**WORK REQUEST**
Beginning with the line below that contains "let first := u req 0 8" and ending with the line that contains "n, some k =>", copy every line exactly. Copy nothing else.

====== RECORDS FOR THE EXERCISE ======

def mbxEnrollKey (req : List Byte) (s : State) : State :=
  s.mailbox 0x10 req false 0 113 [(1, 15)] fun s =>
    let role := u req 0 1
    let enc := slice req 16 97
    let id := keyIdOf enc
    let claims := !s.claimed && decide (role = 2)
    if s.mbx.session < 2 && !claims then answer stRights s else
    s.auditable fun s =>
    if (role ≠ 1 ∧ role ≠ 2) ∨ (ecDecode enc).isNone ∨ s.mbx.keys.any (fun k => k.id = id) ∨
        keySlots role ≤ (s.mbx.keys.filter fun k => k.role = role).length then answer stInvalid s else
    let s := { s with mbx := { s.mbx with keys := s.mbx.keys ++ [({ enc := enc, id := id, role := role } : Key)] } }
    let s := s.auditMbx 0x04 stOk id
    ⟨stOk, id, if claims then s.auditMbx 0x06 stOk id else s⟩

def mbxRevokeKey (req : List Byte) (s : State) : State :=
  s.mailbox 0x11 req false 2 32 [(0, 16)] fun s => s.auditable fun s =>
    let id := slice req 16 16
    match s.mbx.keys.find? (fun k => k.id = id) with
    | none => answer stInvalid s
    | some k =>
      if k.role = 2 ∧ (s.mbx.keys.filter fun x => x.role = 2).length = 1 then answer stConfig s else
      let s := { s with mbx := { s.mbx with keys := s.mbx.keys.filter fun x => x.id ≠ id } }
      let s := s.auditMbx 0x05 stOk id
      let s := ((List.range 8).filter fun r => (s.ring r).role ≠ 0 ∧ (s.ring r).key = id).foldl State.endRole s
      answer stOk (if s.mbx.session ≠ 0 ∧ s.mbx.sessionKey = id then s.endSession 0 else s)

def mbxStageFirmware (req : List Byte) (s : State) : State :=
  s.mailbox 0x20 req true 2 128 [(13, 115)] fun s => s.auditable fun s =>
    let ofs := u req 0 8
    let len := u req 8 4
    let last := bitOf (u req 12 1) 0
    if len = 0 ∨ 3968 < len ∨ 1 < u req 12 1 ∨ req.length < 128 + len ∨ 96 * 2 ^ 20 < ofs + len then answer stInvalid s else
    let b := s.boot
    let t := b.staging.getD b.stageTarget
    let old := if b.staging.isSome then (b.slot t).image else []
    let img := patch old ofs (slice req 128 len)
    let good := last && fwVerifies s.fuses img
    let x : FwSlot := { state := if !last then .empty else if good then .trial else .invalid, image := img, svn := u img 12 4,
                         keySlot := u img 24 1, factory := false }
    let b := if last && good then b.soleTrial t else b
    let s := { s with boot := { b.setSlot t x with staging := if last then none else some t } }
    let st := if last && !good then stInvalid else stOk
    let s := s.auditMbx 0x20 st (natLe 4 t ++ natLe 4 x.svn)
    ⟨st, natLe 8 img.length ++ (if last then natLe 1 t else []), s⟩

/-- The slot in state ACTIVE. -/
def Boot.activeSlot (b : Boot) : Option Nat :=
  if b.slotA.state == .active then some 0 else if b.slotB.state == .active then some 1 else none

def mbxAdvanceSvn (req : List Byte) (s : State) : State :=
  s.mailbox 0x21 req false 2 0 [] fun s => s.auditable fun s =>
    match s.boot.activeSlot with
    | none => answer stConfig s
    | some i =>
      let v := max s.fuses.svn (s.boot.slot i).svn
      let s := { s with fuses := { s.fuses with svn := v } }
      answer stOk (s.auditMbx 0x21 stOk (natLe 4 i ++ natLe 4 v))

def mbxClearStartFail (req : List Byte) (s : State) : State :=
  s.mailbox 0x22 req true 2 0 [] fun s => s.auditable fun s =>
    answer stOk (State.auditMbx { s with boot := { s.boot with startFail := 0 } } 0x22 stOk [])

/-- RESET_MODULE: the response goes out before the reset begins; a reset proceeds whatever flash does (R389, R416). -/
def mbxResetModule (req : List Byte) (s : State) : State :=
  let role := s.mbx.session
  let fits := s.linkLive && !s.mbx.busy && decide (2 ≤ role) && decide (req.length ≤ 4096)
  let s := s.mailbox 0x23 req true 2 0 [] fun s => answer stOk (s.auditLate 0x23 role stOk s.mbx.sessionKey [])
  if fits then s.moduleReset 0x04 [] else s

def mbxAuditRead (req : List Byte) (s : State) : State :=
  s.mailbox 0x30 req true 1 9 [] fun s =>
    let first := u req 0 8
    if 1 < u req 8 1 then answer stInvalid s else
    if bitOf (u req 8 1) 0 then
      ⟨stOk, ((s.audit.checkpoints.filter fun c => first ≤ u c 0 8).take 15).flatten, s⟩
    else ⟨stOk, ((s.audit.entries.filter fun e => first ≤ u e 0 8).take 31).flatten, s⟩

def mbxAuditCheckpoint (req : List Byte) (s : State) : State :=
  s.mailbox 0x31 req false 1 0 [] fun s => s.auditable fun s =>
    let s := s.checkpoint
    ⟨stOk, s.audit.checkpoints.getLast?.getD [], s⟩

def mbxDebugNonce (req : List Byte) (s : State) : State :=
  s.mailbox 0x40 req false 0 0 [] fun s =>
    let (n, s) := s.draw
    let v := natBe 48 (Config.nonce n).toNat
    ⟨stOk, v, { s with mbx := { s.mbx with debugNonce := some v } }⟩

/-- The checks of DEBUG_UNLOCK (R392): both signatures, the enrolled installer key, and one nonce and scope in both.
The debug public key is held to DBG_KEY_HASH (log 22). -/
def State.unlockOk (s : State) (req : List Byte) : Bool :=
  let token := slice req 0 180
  let unlock := slice req 192 212
  let dbg := s.boot.dbgKey
  (match s.mbx.debugNonce, s.mbx.keys.find? (fun k => k.role = 2 ∧ k.id = slice token 68 16) with
    | some n, some k =>
      decide (slice token 0 84 = ascii "HSCONSNT" ++ natLe 8 s.fuses.serial ++ n ++ slice token 64 4 ++ k.id) &&
      decide (slice unlock 0 116 = ascii "HSUNLOCK" ++ natLe 8 s.fuses.serial ++ n ++ slice token 64 4 ++ sha384 token) &&
      ecdsaVerify k.enc (slice token 0 84) (slice token 84 48) (slice token 132 48) &&
      decide (sha384 dbg = s.fuses.dbgKeyHash) && ecdsaVerify dbg (slice unlock 0 116) (slice unlock 116 48) (slice unlock 164 48)
    | _, _ => false)

def mbxDebugUnlock (req : List Byte) (s : State) : State :=
  s.mailbox 0x41 req false 0 404 [(180, 12)] fun s => s.auditable fun s =>
    let scope := u req 64 4
    if s.unlockOk req then
      let s := { s with mbx := { s.mbx with debugScope := s.mbx.debugScope ||| scope } }
      let s := s.auditAppend 0x30 3 stOk (slice req 68 16) (natLe 4 scope)
      answer stOk (if bitOf scope 1 then
        let s := s.haltJobs iodUnit 0
        { s with events := { s.events with mfgHalt := true, halts := s.events.halts.filter fun q => q ≠ 0 } } else s)
    else answer stRights (s.auditAppend 0x31 0 stRights (slice req 68 16) (natLe 4 scope))

/-- Writes the entries that waited while flash accepted no writes (R389). -/
def flashAgain (s : State) : State :=
  let l := s.audit.deferred
  l.foldl (fun s d => s.auditAppend d.action d.role d.status d.key d.object)
    { s with audit := { s.audit with flashOk := true, deferred := [] } }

======

**OUTPUT OF THE TASK**
    let first := u req 0 8
    if 1 < u req 8 1 then answer stInvalid s else
    if bitOf (u req 8 1) 0 then
      ⟨stOk, ((s.audit.checkpoints.filter fun c => first ≤ u c 0 8).take 15).flatten, s⟩
    else ⟨stOk, ((s.audit.entries.filter fun e => first ≤ u e 0 8).take 31).flatten, s⟩

def mbxAuditCheckpoint (req : List Byte) (s : State) : State :=
  s.mailbox 0x31 req false 1 0 [] fun s => s.auditable fun s =>
    let s := s.checkpoint
    ⟨stOk, s.audit.checkpoints.getLast?.getD [], s⟩

def mbxDebugNonce (req : List Byte) (s : State) : State :=
  s.mailbox 0x40 req false 0 0 [] fun s =>
    let (n, s) := s.draw
    let v := natBe 48 (Config.nonce n).toNat
    ⟨stOk, v, { s with mbx := { s.mbx with debugNonce := some v } }⟩

/-- The checks of DEBUG_UNLOCK (R392): both signatures, the enrolled installer key, and one nonce and scope in both.
The debug public key is held to DBG_KEY_HASH (log 22). -/
def State.unlockOk (s : State) (req : List Byte) : Bool :=
  let token := slice req 0 180
  let unlock := slice req 192 212
  let dbg := s.boot.dbgKey
  (match s.mbx.debugNonce, s.mbx.keys.find? (fun k => k.role = 2 ∧ k.id = slice token 68 16) with
    | some n, some k =>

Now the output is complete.